Beneath this task are records; print exactly the stretch of them from the line with "(some p) := by" through the line with "(t.setPkt m) := by", both ends included.
··· DATA UNDER STUDY ···
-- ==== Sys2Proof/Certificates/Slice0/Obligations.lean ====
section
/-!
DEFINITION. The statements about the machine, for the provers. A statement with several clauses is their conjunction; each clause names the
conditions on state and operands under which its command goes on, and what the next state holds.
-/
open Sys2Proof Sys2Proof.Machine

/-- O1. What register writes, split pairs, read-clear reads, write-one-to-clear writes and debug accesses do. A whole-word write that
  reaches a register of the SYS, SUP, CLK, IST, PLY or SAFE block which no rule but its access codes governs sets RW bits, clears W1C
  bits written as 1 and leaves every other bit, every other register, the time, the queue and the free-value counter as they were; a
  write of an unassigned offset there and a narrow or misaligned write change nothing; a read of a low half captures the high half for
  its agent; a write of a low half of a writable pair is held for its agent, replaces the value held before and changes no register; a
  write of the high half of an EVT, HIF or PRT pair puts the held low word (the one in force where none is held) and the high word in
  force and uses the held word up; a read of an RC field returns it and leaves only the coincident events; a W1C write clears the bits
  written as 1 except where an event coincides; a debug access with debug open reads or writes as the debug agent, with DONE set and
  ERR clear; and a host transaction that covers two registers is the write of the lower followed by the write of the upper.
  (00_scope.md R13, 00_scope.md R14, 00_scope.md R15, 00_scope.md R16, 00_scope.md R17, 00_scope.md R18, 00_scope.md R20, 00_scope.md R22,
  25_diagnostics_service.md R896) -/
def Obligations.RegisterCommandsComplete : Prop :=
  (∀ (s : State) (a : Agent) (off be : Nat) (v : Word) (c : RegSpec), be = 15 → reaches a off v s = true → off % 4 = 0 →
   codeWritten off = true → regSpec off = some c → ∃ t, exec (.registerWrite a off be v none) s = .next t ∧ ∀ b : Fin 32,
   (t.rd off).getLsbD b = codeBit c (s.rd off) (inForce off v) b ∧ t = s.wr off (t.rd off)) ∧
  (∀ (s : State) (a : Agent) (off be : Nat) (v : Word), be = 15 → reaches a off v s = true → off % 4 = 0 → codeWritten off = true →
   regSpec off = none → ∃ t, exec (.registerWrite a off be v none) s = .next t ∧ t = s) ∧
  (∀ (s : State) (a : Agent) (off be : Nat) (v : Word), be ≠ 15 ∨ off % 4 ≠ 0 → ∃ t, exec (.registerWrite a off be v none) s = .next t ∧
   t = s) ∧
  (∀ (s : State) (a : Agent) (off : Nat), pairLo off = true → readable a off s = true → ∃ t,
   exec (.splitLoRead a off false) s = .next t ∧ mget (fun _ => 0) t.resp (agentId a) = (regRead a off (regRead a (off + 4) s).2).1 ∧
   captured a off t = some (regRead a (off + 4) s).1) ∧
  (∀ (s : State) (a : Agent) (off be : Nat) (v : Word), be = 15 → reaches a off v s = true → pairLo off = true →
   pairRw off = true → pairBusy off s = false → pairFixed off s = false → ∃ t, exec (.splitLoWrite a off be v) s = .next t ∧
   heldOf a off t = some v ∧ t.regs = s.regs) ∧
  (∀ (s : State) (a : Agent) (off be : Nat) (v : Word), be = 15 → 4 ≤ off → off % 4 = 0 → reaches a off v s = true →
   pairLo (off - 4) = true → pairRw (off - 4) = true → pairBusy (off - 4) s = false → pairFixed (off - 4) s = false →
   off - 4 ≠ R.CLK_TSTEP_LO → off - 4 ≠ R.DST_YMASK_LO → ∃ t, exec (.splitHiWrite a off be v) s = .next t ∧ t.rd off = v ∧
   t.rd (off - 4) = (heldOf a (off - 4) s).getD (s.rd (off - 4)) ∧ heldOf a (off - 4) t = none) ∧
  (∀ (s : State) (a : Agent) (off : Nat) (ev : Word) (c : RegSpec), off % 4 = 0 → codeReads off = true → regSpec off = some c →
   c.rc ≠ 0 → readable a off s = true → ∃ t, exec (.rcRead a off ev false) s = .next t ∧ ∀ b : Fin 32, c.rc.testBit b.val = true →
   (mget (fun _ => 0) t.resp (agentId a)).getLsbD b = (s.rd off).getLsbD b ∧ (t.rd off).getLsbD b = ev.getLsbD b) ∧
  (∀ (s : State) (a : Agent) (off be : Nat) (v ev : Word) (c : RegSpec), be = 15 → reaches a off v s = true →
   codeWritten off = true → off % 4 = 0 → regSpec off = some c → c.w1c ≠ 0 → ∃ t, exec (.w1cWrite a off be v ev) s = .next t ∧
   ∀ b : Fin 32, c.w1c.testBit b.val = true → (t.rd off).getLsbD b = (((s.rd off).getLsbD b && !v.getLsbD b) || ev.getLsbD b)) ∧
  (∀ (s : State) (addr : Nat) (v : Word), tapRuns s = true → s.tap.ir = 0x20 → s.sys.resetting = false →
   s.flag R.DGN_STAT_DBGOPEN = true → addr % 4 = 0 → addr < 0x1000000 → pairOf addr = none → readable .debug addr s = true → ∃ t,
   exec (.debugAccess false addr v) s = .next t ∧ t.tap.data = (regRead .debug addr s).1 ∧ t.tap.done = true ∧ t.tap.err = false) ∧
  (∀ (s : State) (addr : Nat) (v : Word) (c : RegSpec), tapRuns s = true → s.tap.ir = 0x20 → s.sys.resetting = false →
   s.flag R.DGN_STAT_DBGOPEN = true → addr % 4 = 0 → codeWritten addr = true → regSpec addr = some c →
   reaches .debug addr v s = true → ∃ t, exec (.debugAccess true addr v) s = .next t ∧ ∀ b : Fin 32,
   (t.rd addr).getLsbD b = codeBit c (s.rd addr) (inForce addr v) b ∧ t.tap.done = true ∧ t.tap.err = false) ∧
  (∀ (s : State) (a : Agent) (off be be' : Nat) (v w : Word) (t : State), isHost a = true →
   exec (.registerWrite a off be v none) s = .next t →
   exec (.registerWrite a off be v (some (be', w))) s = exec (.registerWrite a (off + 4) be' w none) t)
···
··· DATA UNDER STUDY ···
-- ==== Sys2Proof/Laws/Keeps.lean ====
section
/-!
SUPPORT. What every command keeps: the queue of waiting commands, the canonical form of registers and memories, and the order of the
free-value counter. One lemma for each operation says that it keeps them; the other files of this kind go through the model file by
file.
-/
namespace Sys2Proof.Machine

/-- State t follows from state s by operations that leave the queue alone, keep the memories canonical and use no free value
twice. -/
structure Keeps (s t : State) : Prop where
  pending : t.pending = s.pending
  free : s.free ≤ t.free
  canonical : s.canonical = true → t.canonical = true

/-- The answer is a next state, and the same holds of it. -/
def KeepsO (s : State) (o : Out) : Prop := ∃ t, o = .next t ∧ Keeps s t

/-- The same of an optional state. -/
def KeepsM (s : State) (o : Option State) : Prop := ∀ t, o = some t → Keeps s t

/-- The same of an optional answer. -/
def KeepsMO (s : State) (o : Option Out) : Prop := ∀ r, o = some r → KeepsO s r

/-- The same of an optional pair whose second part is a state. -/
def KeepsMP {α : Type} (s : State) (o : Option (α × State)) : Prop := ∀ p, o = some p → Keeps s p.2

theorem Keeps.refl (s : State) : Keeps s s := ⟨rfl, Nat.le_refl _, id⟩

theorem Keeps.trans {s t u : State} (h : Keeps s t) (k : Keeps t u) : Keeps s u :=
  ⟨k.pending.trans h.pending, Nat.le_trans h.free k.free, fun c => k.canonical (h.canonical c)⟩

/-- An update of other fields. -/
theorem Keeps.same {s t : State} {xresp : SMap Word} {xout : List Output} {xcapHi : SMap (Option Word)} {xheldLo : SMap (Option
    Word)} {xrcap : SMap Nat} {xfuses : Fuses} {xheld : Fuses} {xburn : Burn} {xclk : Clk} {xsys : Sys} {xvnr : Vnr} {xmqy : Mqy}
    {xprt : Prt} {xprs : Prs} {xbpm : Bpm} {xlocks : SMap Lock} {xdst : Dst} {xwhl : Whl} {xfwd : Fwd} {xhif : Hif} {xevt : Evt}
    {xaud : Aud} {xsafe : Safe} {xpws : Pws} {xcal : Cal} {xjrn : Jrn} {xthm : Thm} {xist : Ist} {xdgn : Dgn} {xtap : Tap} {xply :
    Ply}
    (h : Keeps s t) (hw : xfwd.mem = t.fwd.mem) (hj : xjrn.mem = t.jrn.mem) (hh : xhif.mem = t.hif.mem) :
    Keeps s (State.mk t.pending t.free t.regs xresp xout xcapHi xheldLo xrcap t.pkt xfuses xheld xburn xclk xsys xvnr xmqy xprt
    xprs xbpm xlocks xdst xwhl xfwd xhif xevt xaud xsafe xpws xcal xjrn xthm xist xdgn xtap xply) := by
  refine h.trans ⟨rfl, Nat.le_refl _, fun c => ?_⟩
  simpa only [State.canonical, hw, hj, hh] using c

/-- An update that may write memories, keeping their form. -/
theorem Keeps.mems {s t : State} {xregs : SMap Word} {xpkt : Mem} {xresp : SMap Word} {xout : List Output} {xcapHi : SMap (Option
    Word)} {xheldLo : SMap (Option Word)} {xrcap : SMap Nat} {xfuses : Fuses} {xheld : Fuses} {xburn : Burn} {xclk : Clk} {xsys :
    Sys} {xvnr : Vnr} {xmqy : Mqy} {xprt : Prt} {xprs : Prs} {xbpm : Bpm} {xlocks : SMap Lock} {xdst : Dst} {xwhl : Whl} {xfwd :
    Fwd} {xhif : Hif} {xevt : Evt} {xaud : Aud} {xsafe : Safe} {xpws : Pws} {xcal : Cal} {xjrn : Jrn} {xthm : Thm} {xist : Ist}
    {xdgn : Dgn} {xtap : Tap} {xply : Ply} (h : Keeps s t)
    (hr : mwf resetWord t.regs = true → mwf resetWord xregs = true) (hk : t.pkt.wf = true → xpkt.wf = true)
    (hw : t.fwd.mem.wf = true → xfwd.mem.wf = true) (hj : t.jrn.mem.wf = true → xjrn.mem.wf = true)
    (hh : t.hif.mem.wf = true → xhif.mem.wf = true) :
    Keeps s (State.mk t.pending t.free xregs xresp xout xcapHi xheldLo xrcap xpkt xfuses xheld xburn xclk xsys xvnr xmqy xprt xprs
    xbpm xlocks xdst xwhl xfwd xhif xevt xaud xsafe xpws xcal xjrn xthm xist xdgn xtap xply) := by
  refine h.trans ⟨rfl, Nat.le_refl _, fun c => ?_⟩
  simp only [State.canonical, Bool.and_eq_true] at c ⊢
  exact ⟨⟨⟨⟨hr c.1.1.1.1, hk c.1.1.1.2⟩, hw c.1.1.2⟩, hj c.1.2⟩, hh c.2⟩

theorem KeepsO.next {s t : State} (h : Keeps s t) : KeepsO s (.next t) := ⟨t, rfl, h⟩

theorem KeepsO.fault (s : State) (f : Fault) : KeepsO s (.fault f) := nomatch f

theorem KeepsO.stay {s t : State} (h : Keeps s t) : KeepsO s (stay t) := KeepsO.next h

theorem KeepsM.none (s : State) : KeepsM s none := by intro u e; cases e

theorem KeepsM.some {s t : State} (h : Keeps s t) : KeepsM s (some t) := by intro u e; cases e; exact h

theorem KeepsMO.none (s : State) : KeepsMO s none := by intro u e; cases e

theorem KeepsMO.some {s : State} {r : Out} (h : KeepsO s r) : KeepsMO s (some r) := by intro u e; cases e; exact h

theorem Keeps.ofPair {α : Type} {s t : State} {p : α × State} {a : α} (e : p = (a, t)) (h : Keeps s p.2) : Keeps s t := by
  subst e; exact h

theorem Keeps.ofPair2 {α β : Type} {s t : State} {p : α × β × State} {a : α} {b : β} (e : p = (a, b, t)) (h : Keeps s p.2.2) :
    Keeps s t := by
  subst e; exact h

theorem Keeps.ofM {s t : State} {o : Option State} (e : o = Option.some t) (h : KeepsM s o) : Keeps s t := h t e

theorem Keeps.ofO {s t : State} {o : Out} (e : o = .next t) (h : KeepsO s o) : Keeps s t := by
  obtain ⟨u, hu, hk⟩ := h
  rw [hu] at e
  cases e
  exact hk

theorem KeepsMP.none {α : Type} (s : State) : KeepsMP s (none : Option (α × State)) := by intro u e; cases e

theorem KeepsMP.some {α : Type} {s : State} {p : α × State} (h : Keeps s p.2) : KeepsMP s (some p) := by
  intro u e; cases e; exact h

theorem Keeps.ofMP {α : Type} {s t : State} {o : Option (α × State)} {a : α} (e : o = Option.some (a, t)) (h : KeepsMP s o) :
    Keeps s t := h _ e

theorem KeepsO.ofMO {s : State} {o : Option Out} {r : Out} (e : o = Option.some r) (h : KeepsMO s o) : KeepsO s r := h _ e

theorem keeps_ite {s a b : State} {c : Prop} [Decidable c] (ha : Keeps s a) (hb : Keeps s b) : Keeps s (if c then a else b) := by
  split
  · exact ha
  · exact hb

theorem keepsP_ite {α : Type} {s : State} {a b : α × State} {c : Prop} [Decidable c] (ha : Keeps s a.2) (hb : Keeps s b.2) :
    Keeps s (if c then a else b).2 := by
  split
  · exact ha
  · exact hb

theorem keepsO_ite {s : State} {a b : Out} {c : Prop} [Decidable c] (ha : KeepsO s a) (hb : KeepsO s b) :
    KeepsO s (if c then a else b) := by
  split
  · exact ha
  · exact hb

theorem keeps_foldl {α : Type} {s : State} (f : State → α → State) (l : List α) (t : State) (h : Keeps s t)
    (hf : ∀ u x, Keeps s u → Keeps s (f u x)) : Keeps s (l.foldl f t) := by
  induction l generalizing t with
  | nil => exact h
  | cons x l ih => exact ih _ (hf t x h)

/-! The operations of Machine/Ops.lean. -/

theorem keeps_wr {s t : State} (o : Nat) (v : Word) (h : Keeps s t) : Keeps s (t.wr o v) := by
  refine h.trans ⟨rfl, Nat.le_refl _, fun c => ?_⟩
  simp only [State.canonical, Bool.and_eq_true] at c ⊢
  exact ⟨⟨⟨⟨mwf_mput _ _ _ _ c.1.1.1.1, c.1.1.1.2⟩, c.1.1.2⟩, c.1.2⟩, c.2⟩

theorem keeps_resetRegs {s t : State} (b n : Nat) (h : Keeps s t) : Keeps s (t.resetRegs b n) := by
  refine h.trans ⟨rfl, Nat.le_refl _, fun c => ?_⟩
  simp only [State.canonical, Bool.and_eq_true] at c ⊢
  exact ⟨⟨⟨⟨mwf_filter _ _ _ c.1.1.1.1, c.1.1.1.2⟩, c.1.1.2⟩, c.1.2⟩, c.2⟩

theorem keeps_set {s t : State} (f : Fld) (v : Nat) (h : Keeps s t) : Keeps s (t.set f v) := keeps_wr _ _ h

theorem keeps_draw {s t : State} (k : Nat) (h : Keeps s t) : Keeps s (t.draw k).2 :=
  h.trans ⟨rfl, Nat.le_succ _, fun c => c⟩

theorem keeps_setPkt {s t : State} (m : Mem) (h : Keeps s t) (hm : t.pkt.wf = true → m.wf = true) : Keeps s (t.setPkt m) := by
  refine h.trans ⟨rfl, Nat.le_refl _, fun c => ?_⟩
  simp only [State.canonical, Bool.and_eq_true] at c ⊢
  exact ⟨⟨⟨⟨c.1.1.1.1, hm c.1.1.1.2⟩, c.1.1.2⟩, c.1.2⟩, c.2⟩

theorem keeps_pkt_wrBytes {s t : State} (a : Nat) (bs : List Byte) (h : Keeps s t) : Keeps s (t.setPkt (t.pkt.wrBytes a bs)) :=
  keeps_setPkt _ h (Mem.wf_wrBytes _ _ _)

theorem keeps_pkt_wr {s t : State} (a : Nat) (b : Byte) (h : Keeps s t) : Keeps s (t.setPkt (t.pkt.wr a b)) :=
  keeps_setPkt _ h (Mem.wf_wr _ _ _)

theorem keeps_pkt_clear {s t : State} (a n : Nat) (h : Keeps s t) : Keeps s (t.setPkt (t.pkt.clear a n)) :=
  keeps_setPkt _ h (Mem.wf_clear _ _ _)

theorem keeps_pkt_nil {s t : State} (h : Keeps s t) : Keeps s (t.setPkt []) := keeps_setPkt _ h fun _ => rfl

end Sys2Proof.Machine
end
···
··· DATA UNDER STUDY ···
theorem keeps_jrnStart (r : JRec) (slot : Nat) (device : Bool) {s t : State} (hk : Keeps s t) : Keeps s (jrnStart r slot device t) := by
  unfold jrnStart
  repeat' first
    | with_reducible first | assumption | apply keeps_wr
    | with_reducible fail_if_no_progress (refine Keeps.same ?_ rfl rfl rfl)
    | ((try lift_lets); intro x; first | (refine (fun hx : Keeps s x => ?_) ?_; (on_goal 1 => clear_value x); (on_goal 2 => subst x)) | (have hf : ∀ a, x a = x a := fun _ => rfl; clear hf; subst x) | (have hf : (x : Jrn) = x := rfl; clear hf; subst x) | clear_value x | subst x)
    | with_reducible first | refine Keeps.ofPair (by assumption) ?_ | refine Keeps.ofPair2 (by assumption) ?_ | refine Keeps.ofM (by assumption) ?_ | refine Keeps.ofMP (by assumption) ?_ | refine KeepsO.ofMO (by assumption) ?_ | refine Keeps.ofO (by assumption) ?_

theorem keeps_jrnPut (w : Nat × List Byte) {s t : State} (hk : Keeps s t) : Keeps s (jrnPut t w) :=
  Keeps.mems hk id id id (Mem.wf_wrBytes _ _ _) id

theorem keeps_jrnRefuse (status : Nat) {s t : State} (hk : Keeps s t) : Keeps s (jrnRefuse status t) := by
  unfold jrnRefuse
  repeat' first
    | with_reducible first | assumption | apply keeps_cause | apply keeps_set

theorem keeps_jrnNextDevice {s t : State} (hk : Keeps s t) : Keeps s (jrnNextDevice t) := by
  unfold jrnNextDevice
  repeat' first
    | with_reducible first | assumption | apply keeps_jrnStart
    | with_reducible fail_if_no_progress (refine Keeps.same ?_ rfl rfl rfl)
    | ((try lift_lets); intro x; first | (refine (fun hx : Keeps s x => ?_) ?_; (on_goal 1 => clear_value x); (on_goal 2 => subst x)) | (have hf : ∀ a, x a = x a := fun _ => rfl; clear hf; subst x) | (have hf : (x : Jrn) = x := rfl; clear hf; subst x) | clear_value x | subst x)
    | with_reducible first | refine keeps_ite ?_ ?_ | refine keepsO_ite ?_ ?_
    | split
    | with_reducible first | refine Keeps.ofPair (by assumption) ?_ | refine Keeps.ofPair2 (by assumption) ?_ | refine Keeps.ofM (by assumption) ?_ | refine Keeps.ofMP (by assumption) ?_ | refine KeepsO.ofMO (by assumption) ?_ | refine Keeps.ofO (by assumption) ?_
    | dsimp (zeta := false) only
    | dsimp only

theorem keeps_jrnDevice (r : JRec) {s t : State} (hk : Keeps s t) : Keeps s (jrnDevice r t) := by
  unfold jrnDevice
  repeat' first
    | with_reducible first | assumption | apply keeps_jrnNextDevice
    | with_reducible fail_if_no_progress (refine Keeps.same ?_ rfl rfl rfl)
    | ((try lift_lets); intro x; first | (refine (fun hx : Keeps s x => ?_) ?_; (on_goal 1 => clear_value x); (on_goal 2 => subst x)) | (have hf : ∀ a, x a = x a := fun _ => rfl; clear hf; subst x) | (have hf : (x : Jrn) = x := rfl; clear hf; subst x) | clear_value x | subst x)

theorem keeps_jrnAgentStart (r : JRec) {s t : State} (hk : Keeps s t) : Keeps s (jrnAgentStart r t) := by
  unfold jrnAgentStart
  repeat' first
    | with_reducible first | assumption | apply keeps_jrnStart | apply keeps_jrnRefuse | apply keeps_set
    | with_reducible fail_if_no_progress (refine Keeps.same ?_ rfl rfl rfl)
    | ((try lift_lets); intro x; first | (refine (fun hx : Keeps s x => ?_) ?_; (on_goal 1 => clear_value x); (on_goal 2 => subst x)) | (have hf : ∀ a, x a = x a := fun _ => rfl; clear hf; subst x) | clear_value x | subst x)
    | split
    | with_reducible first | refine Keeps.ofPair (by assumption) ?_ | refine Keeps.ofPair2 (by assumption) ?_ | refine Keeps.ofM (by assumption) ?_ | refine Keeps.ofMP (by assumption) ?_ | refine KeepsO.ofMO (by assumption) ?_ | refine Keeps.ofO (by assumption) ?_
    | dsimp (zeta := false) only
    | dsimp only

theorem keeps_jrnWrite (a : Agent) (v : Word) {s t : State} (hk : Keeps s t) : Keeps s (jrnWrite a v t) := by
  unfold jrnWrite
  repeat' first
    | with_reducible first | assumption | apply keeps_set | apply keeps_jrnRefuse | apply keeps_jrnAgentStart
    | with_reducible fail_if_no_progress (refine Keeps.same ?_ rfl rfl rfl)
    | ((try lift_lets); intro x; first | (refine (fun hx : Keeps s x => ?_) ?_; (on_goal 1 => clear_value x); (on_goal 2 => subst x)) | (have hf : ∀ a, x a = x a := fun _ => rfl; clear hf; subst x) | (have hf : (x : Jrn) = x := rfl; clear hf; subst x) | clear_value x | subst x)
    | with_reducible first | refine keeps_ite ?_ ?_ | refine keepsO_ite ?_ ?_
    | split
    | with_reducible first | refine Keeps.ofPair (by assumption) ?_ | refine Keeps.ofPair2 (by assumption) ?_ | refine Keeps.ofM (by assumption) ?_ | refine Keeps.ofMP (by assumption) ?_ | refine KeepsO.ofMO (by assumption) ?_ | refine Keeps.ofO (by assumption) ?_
···
# REPLY:
theorem KeepsMP.some {α : Type} {s : State} {p : α × State} (h : Keeps s p.2) : KeepsMP s (some p) := by
  intro u e; cases e; exact h

theorem Keeps.ofMP {α : Type} {s t : State} {o : Option (α × State)} {a : α} (e : o = Option.some (a, t)) (h : KeepsMP s o) :
    Keeps s t := h _ e

theorem KeepsO.ofMO {s : State} {o : Option Out} {r : Out} (e : o = Option.some r) (h : KeepsMO s o) : KeepsO s r := h _ e

theorem keeps_ite {s a b : State} {c : Prop} [Decidable c] (ha : Keeps s a) (hb : Keeps s b) : Keeps s (if c then a else b) := by
  split
  · exact ha
  · exact hb

theorem keepsP_ite {α : Type} {s : State} {a b : α × State} {c : Prop} [Decidable c] (ha : Keeps s a.2) (hb : Keeps s b.2) :
    Keeps s (if c then a else b).2 := by
  split
  · exact ha
  · exact hb

theorem keepsO_ite {s : State} {a b : Out} {c : Prop} [Decidable c] (ha : KeepsO s a) (hb : KeepsO s b) :
    KeepsO s (if c then a else b) := by
  split
  · exact ha
  · exact hb

theorem keeps_foldl {α : Type} {s : State} (f : State → α → State) (l : List α) (t : State) (h : Keeps s t)
    (hf : ∀ u x, Keeps s u → Keeps s (f u x)) : Keeps s (l.foldl f t) := by
  induction l generalizing t with
  | nil => exact h
  | cons x l ih => exact ih _ (hf t x h)

/-! The operations of Machine/Ops.lean. -/

theorem keeps_wr {s t : State} (o : Nat) (v : Word) (h : Keeps s t) : Keeps s (t.wr o v) := by
  refine h.trans ⟨rfl, Nat.le_refl _, fun c => ?_⟩
  simp only [State.canonical, Bool.and_eq_true] at c ⊢
  exact ⟨⟨⟨⟨mwf_mput _ _ _ _ c.1.1.1.1, c.1.1.1.2⟩, c.1.1.2⟩, c.1.2⟩, c.2⟩

theorem keeps_resetRegs {s t : State} (b n : Nat) (h : Keeps s t) : Keeps s (t.resetRegs b n) := by
  refine h.trans ⟨rfl, Nat.le_refl _, fun c => ?_⟩
  simp only [State.canonical, Bool.and_eq_true] at c ⊢
  exact ⟨⟨⟨⟨mwf_filter _ _ _ c.1.1.1.1, c.1.1.1.2⟩, c.1.1.2⟩, c.1.2⟩, c.2⟩

theorem keeps_set {s t : State} (f : Fld) (v : Nat) (h : Keeps s t) : Keeps s (t.set f v) := keeps_wr _ _ h

theorem keeps_draw {s t : State} (k : Nat) (h : Keeps s t) : Keeps s (t.draw k).2 :=
  h.trans ⟨rfl, Nat.le_succ _, fun c => c⟩

theorem keeps_setPkt {s t : State} (m : Mem) (h : Keeps s t) (hm : t.pkt.wf = true → m.wf = true) : Keeps s (t.setPkt m) := by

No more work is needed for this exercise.